§ **Stored data**:
=== Section Start ===
/-- The name of an operation is Lost where it needs a map, or cannot be restored (R278). -/
def Dev.plyLost (m : Dev) (ft : Features) (b : Block) (o : PlyOp) : Bool :=
  o.kind != .match_ && o.kind != .free && (b.ply o.map = .lost || (b.ply o.map = .saved && o.kind != .keep && m.keptUnreadable ft b o.map))

/-- An operation finds its name Lost (R278): the block restarts by R238, its matrix operations stopped by R239, once no course of the block is inside
a clause; a block with no label takes the fault "ply map lost" and the operation is gone. (DEDUCED, log entry 25; DEDUCED, log entry 37.) -/
def Dev.plyLose (m : Dev) (ft : Features) (core : Nat) (b : Block) (o : PlyOp) : Dev :=
  if b.rstLabel == 0 then (m.modCore core fun c => c.plyTake o).charge b.asid (o.charge core) (Flt.plain 0x1A) (.ply core o.org.id)
  else if (m.core core).inClause b.id then m
  else
    match m.stopMatrix ft core b with
    | (none, m1) => m1
    | (some j, m1) =>
      let m2 := m1.modCore core fun c => c.plyTake o
      match m2.block core b.id with
      | some b1 => m2.restartBlock core b1 j
      | none => m2

/-- An operation reaches execution (R266, R276 to R278): PLYKEEP and PLYFREE act at once, the others occupy the unit, or stand aside
where they must wait for a physical map, keeping their entries (R265). -/
def Dev.plyStart (m : Dev) (ft : Features) (core : Nat) (b : Block) (o : PlyOp) : Dev :=
  let c := m.core core
  let taken := m.setCore core (c.plyTake o)
  match o.check c b with
  | some f => (taken.modCore core fun x => { x with plyRun := some o }).charge b.asid (o.charge core) f (.ply core o.org.id)
  | none =>
    if m.plyLost ft b o then (if b.over then taken else m.plyLose ft core b o)
    else
      match o.kind with
      | .keep => taken.modBlock core b.id fun x => match x.ply o.map with | .valid p _ => x.setPly o.map (.valid p true) | _ => x
      | .free => taken.modBlock core b.id fun x => x.setPly o.map .free
      | _ =>
        match m.plyGets core b o with
        | none => m.modCore core fun x => x.plySet o.org.id fun y => { y with obtains := true }
        | some (o1, m1) =>
          let (run, m2) := match o1.kind, o1.got with
            | .match_, _ => (o1, m1)
            | _, some p => ({ o1 with got := none }, m1.bindMap core b.id o.map p true (mget emptyMap b.saved o.map))
            | _, none => (o1, m1)
          let m3 := m2.modCore core fun x => { x.plyTake o with plyRun := some run }
          match m3.block core b.id with
          | none => m3
          | some b2 =>
            let (n, r) := run.size (m3.core core) b2
            match (plyTouch ft (engineAgent b.asid (o.charge core)) core b2 (run.inputs n r) (run.outputs n r)).go m3 with
            | (.error (.flt f), m4) => m4.charge b.asid (o.charge core) f (.ply core o.org.id)
            | (_, m4) => m4

/-- PLY_OP_START: the next ply operation reaches execution, is checked and touches its operands (R265, R266, R268); maps that it moves to or from Saved are written
to or read from the kept-map area (R276). -/
def execPlyOpStart (core : Nat) (s : State) : Host.Outcome State Fault Refusal :=
  onM s fun ft m =>
    let c := m.core core
    match c.plyRun, c.plyNext with
    | none, some o =>
      match c.block o.org.blk with
      | none => m.setCore core (c.plyTake o)
      | some b => if m.live b.asid && c.accsDone o.org.blk o.org.after && !m.suspended b.asid (.ply core o.org.id) then m.withKept ft core fun m => m.plyStart ft core b o else m
    | _, _ => m

/-- What running an operation leaves behind: it is complete, waits, or has faulted. -/
def Dev.plyFinish (m : Dev) (ft : Features) (core : Nat) (b : Block) (o : PlyOp) : Dev :=
  match (plyRunOp ft core b o).go m with
  | (.ok _, m1) => m1.modCore core fun c => { c with plyRun := none }
  | (.error .wait, m1) => m1
  | (.error (.flt f), m1) => m1.charge b.asid (o.charge core) f (.ply core o.org.id)

/-- PLY_OP_COMPLETE: the executing operation has its whole effect (R267, R270, R272, R273). (DESIGN CHOICE, log entry 27.) -/
def execPlyOpComplete (core : Nat) (s : State) : Host.Outcome State Fault Refusal :=
  onM s fun ft m =>
    match (m.core core).plyRun with
    | none => m
    | some o =>
      match m.block core o.org.blk with
      | none => m.modCore core fun c => { c with plyRun := none }
      | some b => if m.live b.asid && !m.suspended b.asid (.ply core o.org.id) then m.withKept ft core fun m => m.plyFinish ft core b o else m

/-- PLY_MAP_OBTAIN: an operation that stands aside for a physical map obtains one, and is the next of its block to execute (R277). (DEDUCED, log entry 36.) -/
def execPlyMapObtain (core blk : Nat) (s : State) : Host.Outcome State Fault Refusal :=
  onM s fun ft m =>
    let c := m.core core
    match c.plyLine.find? fun o => o.org.blk == blk && o.obtains, c.block blk with
    | some o, some b =>
      if !m.live b.asid || !m.mapTurn core b then m
      else m.withKept ft core fun m =>
        match m.obtainMap core b with
        | some (p, m1) => m1.modCore core fun x => x.plySet o.org.id fun y => { y with obtains := false, got := some p }
        | none => m
    | _, _ => m

end Sys2Proof.Machine
end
=== Section End ===
§ **WORK TASK**:
For each entry above, please make an exact copy.

§ **OUTPUT OF THE TASK**:
/-- The name of an operation is Lost where it needs a map, or cannot be restored (R278). -/
def Dev.plyLost (m : Dev) (ft : Features) (b : Block) (o : PlyOp) : Bool :=
  o.kind != .match_ && o.kind != .free && (b.ply o.map = .lost || (b.ply o.map = .saved && o.kind != .keep && m.keptUnreadable ft b o.map))

/-- An operation finds its name Lost (R278): the block restarts by R238, its matrix operations stopped by R239, once no course of the block is inside
a clause; a block with no label takes the fault "ply map lost" and the operation is gone. (DEDUCED, log entry 25; DEDUCED, log entry 37.) -/
def Dev.plyLose (m : Dev) (ft : Features) (core : Nat) (b : Block) (o : PlyOp) : Dev :=
  if b.rstLabel == 0 then (m.modCore core fun c => c.plyTake o).charge b.asid (o.charge core) (Flt.plain 0x1A) (.ply core o.org.id)
  else if (m.core core).inClause b.id then m
  else
    match m.stopMatrix ft core b with
    | (none, m1) => m1
    | (some j, m1) =>
      let m2 := m1.modCore core fun c => c.plyTake o
      match m2.block core b.id with
      | some b1 => m2.restartBlock core b1 j
      | none => m2

/-- An operation reaches execution (R266, R276 to R278): PLYKEEP and PLYFREE act at once, the others occupy the unit, or stand aside
where they must wait for a physical map, keeping their entries (R265). -/
def Dev.plyStart (m : Dev) (ft : Features) (core : Nat) (b : Block) (o : PlyOp) : Dev :=
  let c := m.core core
  let taken := m.setCore core (c.plyTake o)
  match o.check c b with
  | some f => (taken.modCore core fun x => { x with plyRun := some o }).charge b.asid (o.charge core) f (.ply core o.org.id)
  | none =>
    if m.plyLost ft b o then (if b.over then taken else m.plyLose ft core b o)
    else
      match o.kind with
      | .keep => taken.modBlock core b.id fun x => match x.ply o.map with | .valid p _ => x.setPly o.map (.valid p true) | _ => x
      | .free => taken.modBlock core b.id fun x => x.setPly o.map .free
      | _ =>
        match m.plyGets core b o with
        | none => m.modCore core fun x => x.plySet o.org.id fun y => { y with obtains := true }
        | some (o1, m1) =>
          let (run, m2) := match o1.kind, o1.got with
            | .match_, _ => (o1, m1)
            | _, some p => ({ o1 with got := none }, m1.bindMap core b.id o.map p true (mget emptyMap b.saved o.map))
            | _, none => (o1, m1)
          let m3 := m2.modCore core fun x => { x.plyTake o with plyRun := some run }
          match m3.block core b.id with
          | none => m3
          | some b2 =>
            let (n, r) := run.size (m3.core core) b2
            match (plyTouch ft (engineAgent b.asid (o.charge core)) core b2 (run.inputs n r) (run.outputs n r)).go m3 with
            | (.error (.flt f), m4) => m4.charge b.asid (o.charge core) f (.ply core o.org.id)
            | (_, m4) => m4

/-- PLY_OP_START: the next ply operation reaches execution, is checked and touches its operands (R265, R266, R268); maps that it moves to or from Saved are written
to or read from the kept-map area (R276). -/
def execPlyOpStart (core : Nat) (s : State) : Host.Outcome State Fault Refusal :=
  onM s fun ft m =>
    let c := m.core core
    match c.plyRun, c.plyNext with
    | none, some o =>
      match c.block o.org.blk with
      | none => m.setCore core (c.plyTake o)
      | some b => if m.live b.asid && c.accsDone o.org.blk o.org.after && !m.suspended b.asid (.ply core o.org.id) then m.withKept ft core fun m => m.plyStart ft core b o else m
    | _, _ => m

/-- What running an operation leaves behind: it is complete, waits, or has faulted. -/
def Dev.plyFinish (m : Dev) (ft : Features) (core : Nat) (b : Block) (o : PlyOp) : Dev :=
  match (plyRunOp ft core b o).go m with
  | (.ok _, m1) => m1.modCore core fun c => { c with plyRun := none }
  | (.error .wait, m1) => m1
  | (.error (.flt f), m1) => m1.charge b.asid (o.charge core) f (.ply core o.org.id)

/-- PLY_OP_COMPLETE: the executing operation has its whole effect (R267, R270, R272, R273). (DESIGN CHOICE, log entry 27.) -/
def execPlyOpComplete (core : Nat) (s : State) : Host.Outcome State Fault Refusal :=
  onM s fun ft m =>
    match (m.core core).plyRun with
    | none => m
    | some o =>
      match m.block core o.org.blk with
      | none => m.modCore core fun c => { c with plyRun := none }
      | some b => if m.live b.asid && !m.suspended b.asid (.ply core o.org.id) then m.withKept ft core fun m => m.plyFinish ft core b o else m

/-- PLY_MAP_OBTAIN: an operation that stands aside for a physical map obtains one, and is the next of its block to execute (R277). (DEDUCED, log entry 36.) -/
def execPlyMapObtain (core blk : Nat) (s : State) : Host.Outcome State Fault Refusal :=
  onM s fun ft m =>
    let c := m.core core
    match c.plyLine.find? fun o => o.org.blk == blk && o.obtains, c.block blk with
    | some o, some b =>
      if !m.live b.asid || !m.mapTurn core b then m
      else m.withKept ft core fun m =>
        match m.obtainMap core b with
        | some (p, m1) => m1.modCore core fun x => x.plySet o.org.id fun y => { y with obtains := false, got := some p }
        | none => m
    | _, _ => m

end Sys2Proof.Machine
end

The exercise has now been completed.